Recorded information below:

-- ==== Sys2Proof/Machine/Thermal.lean ====
section
/-! DEFINITION. Balancing, its switch tests, cell temperatures, cooling and the die sensor (08). -/

namespace Sys2Proof.Machine

open Sys2Proof

/-! ## Commands of balancing (R236, R255) -/

/-- The ranges of R236. -/
def balOk (r : BalRequest) : Bool :=
  decide (r.deadband ≤ 10 ^ 12) && within 1 18 r.maxPerPort && decide (r.vMin ≤ 65534) && withinI (-4000) 10000 r.tMax
  && within 1 10000 r.dropMin && within 1 10000 r.dropMax && decide (r.dropMin < r.dropMax) && within 1 1000 r.leak
/-- BALANCE.CONFIG (R236): in force from the next plan. -/
def execBalanceConfig (src : Source) (lane : Nat) (r : BalRequest) (s : State) : Host.Outcome State Fault Refusal :=
  runCommand src 0x0F01 (fun z => checked z [(decide (lane < 8) && balOk r, stInvalidArg)]
    (ok (z.updLaneTherm lane fun h => { h with
      pendingBal := some { enable := r.enable, deadband := r.deadband, maxPerPort := r.maxPerPort, vMin := r.vMin
                           tMax := r.tMax, dropMin := r.dropMin, dropMax := r.dropMax, leak := r.leak } }))) s
/-- The cells of a port that have a property, as a mask. -/
def State.cellMask (s : State) (p : Nat) (f : Cell → Bool) : Nat :=
  maskOf ((List.range 18).filter fun c => f (s.cell (cellIx p c)))
/-- The BALANCE field of the latest accepted frame. -/
def Port.balanceField (x : Port) : Nat := match x.ring with | [] => 0 | f :: _ => f.balance
/-- BALANCE.STATUS (R255). -/
def execBalanceStatus (src : Source) (lane : Nat) (s : State) : Host.Outcome State Fault Refusal :=
  runCommand src 0x0F02 (fun z => checked z [(decide (lane < 8), stInvalidArg)]
    (okWith z (fi8 (z.laneTherm lane).qRef :: (z.portsOf lane).flatMap fun p =>
      [f4 (z.balPort p).sent, f4 (z.port p).balanceField, f4 (z.cellMask p (·.overdue)), f4 (z.cellMask p (·.balSwitchFault))]))) s
/-- BALANCE.TEST (R238, R255): the test is queued. -/
def execBalanceTest (src : Source) (cell : CellId) (s : State) : Host.Outcome State Fault Refusal :=
  runCommand src 0x0F03 (fun z =>
    let ix := cellIx cell.port cell.cell
    checked z
      [ (decide (cell.lane < 8) && decide (cell.port < 128) && decide (cell.cell < 18)
          && z.laneOfPort cell.port == some cell.lane, stInvalidArg)
      , ((z.modelled cell.port).contains cell.cell, stNotPresent)
      , (z.holdsHelm cell.lane, stNotHelm)
      , ((z.port cell.port).state == .run, stPortsNotReady) ]
      (ok (z.updCell ix fun c => { c with testQueued := true }))) s
/-- BALANCE.TEST_READ (R255); a cell without a verdict shows 0xFF. -/
def execBalanceTestRead (src : Source) (port : Nat) (s : State) : Host.Outcome State Fault Refusal :=
  runCommand src 0x0F04 (fun z => checked z [(decide (port < 128), stInvalidArg)]
    (okWith z ((List.range 18).flatMap fun c =>
      let k := z.cell (cellIx port c)
      [f1 (k.lastVerdict.getD 0xFF), f8 k.lastVerdictAt, .s 2 k.lastD, .s 2 k.lastLeak]))) s

/-! ## The plan (R233, R234) -/

/-- A cell of the plan: its port, its number, Q_need and σ in mC. -/
structure BalCell where
  port : Nat
  cell : Nat
  need : Rat
  sigma : Rat
/-- Q_need and σ of an eligible cell (R233). -/
def State.balCell (s : State) (p c : Nat) : Option BalCell :=
  let k := s.cell (cellIx p c)
  let o := k.outRec
  if o.valid && !o.rough && !o.coast && !o.diverged && !k.balSwitchFault && (s.modelled p).contains c then
    match o.soc, o.socSd, o.capacity with
    | some soc, some sd, some cap =>
      some { port := p, cell := c, need := (1 - (soc : Rat) / 32768) * cap, sigma := (sd : Rat) / 32768 * cap }
    | _, _, _ => none
  else none
/-- The cells of a port that are to bleed: at most MAX_PER_PORT, the largest excess first, ties to the lower number. -/
def State.portPlan (s : State) (n p : Nat) (qRef : Rat) (l : List BalCell) : Nat :=
  let g := (s.laneTherm n).bal
  let x := s.port p
  let excess (b : BalCell) : Rat := qRef - b.need - 2 * b.sigma
  let hot := match x.hottest with | none => false | some t => decide (g.tMax ≤ t)
  let want := l.filter fun b => b.port == p && decide ((g.deadband : Rat) < excess b) && x.volt b.cell != 65535
    && decide (g.vMin ≤ x.volt b.cell)
  if !g.enable || hot || x.state != .run then 0
  else maskOf (((want.mergeSort fun a b => decide (excess b ≤ excess a)).take g.maxPerPort).map (·.cell))
/-- Recompute a lane's plan. -/
def State.balancePlan (s : State) (n : Nat) : State :=
  let s1 := s.updLaneTherm n fun h => { h with bal := h.pendingBal.getD h.bal, pendingBal := none }
  let cells := (s1.portsOf n).flatMap fun p => (List.range 18).filterMap (s1.balCell p)
  let qRef := (cells.map (·.need)).max?
  let s2 := s1.updLaneTherm n fun h => { h with qRef := qRef.map roundA }
  (s2.portsOf n).foldl (fun z p =>
    (z.updBalPort p fun b => { b with plan := z.portPlan n p (qRef.getD 0) cells }).sendBalance p) s2
/-- The module computes the lane's plan: it holds the LANE role ACTIVE, or is the lane's twin partner (R232). -/
def State.plans (s : State) (n : Nat) : Bool :=
  (s.power.state == .full || s.power.state == .slack)
  && (match s.laneRole n with
      | none => false
      | some o => o.state == .active || (o.state == .standby && o.kind == .twin))
/-- BALANCE_PLAN (R233): at base instants with n mod 10,000 = 0. -/
def execBalancePlan (t lane : Nat) (s : State) : Host.Outcome State Fault Refusal :=
  wheneverOn (decide (lane < 8)) s t (fun z => z.plans lane && z.model.lastBase % 10000 == 0) (fun z => z.balancePlan lane)
/-- BALANCE_REPEAT (R234). -/
def execBalanceRepeat (t port : Nat) (s : State) : Host.Outcome State Fault Refusal :=
  wheneverOn (decide (port < 128)) s t (fun z => elapsed (z.balPort port).sentAt 500000000 z.now)
    (fun z => z.sendBalance port true)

End of Recorded information.

Exercise instructions: All that is wanted is an exact copy of the lines above from the one with "cell.port).contains cell.cell, stNotPresent)" through the one with "[f1 (k.lastVerdict.getD 0xFF), f8", with both ends included.

Answer to this task:
      , ((z.modelled cell.port).contains cell.cell, stNotPresent)
      , (z.holdsHelm cell.lane, stNotHelm)
      , ((z.port cell.port).state == .run, stPortsNotReady) ]
      (ok (z.updCell ix fun c => { c with testQueued := true }))) s
/-- BALANCE.TEST_READ (R255); a cell without a verdict shows 0xFF. -/
def execBalanceTestRead (src : Source) (port : Nat) (s : State) : Host.Outcome State Fault Refusal :=
  runCommand src 0x0F04 (fun z => checked z [(decide (port < 128), stInvalidArg)]
    (okWith z ((List.range 18).flatMap fun c =>
      let k := z.cell (cellIx port c)
      [f1 (k.lastVerdict.getD 0xFF), f8 k.lastVerdictAt, .s 2 k.lastD, .s 2 k.lastLeak]))) s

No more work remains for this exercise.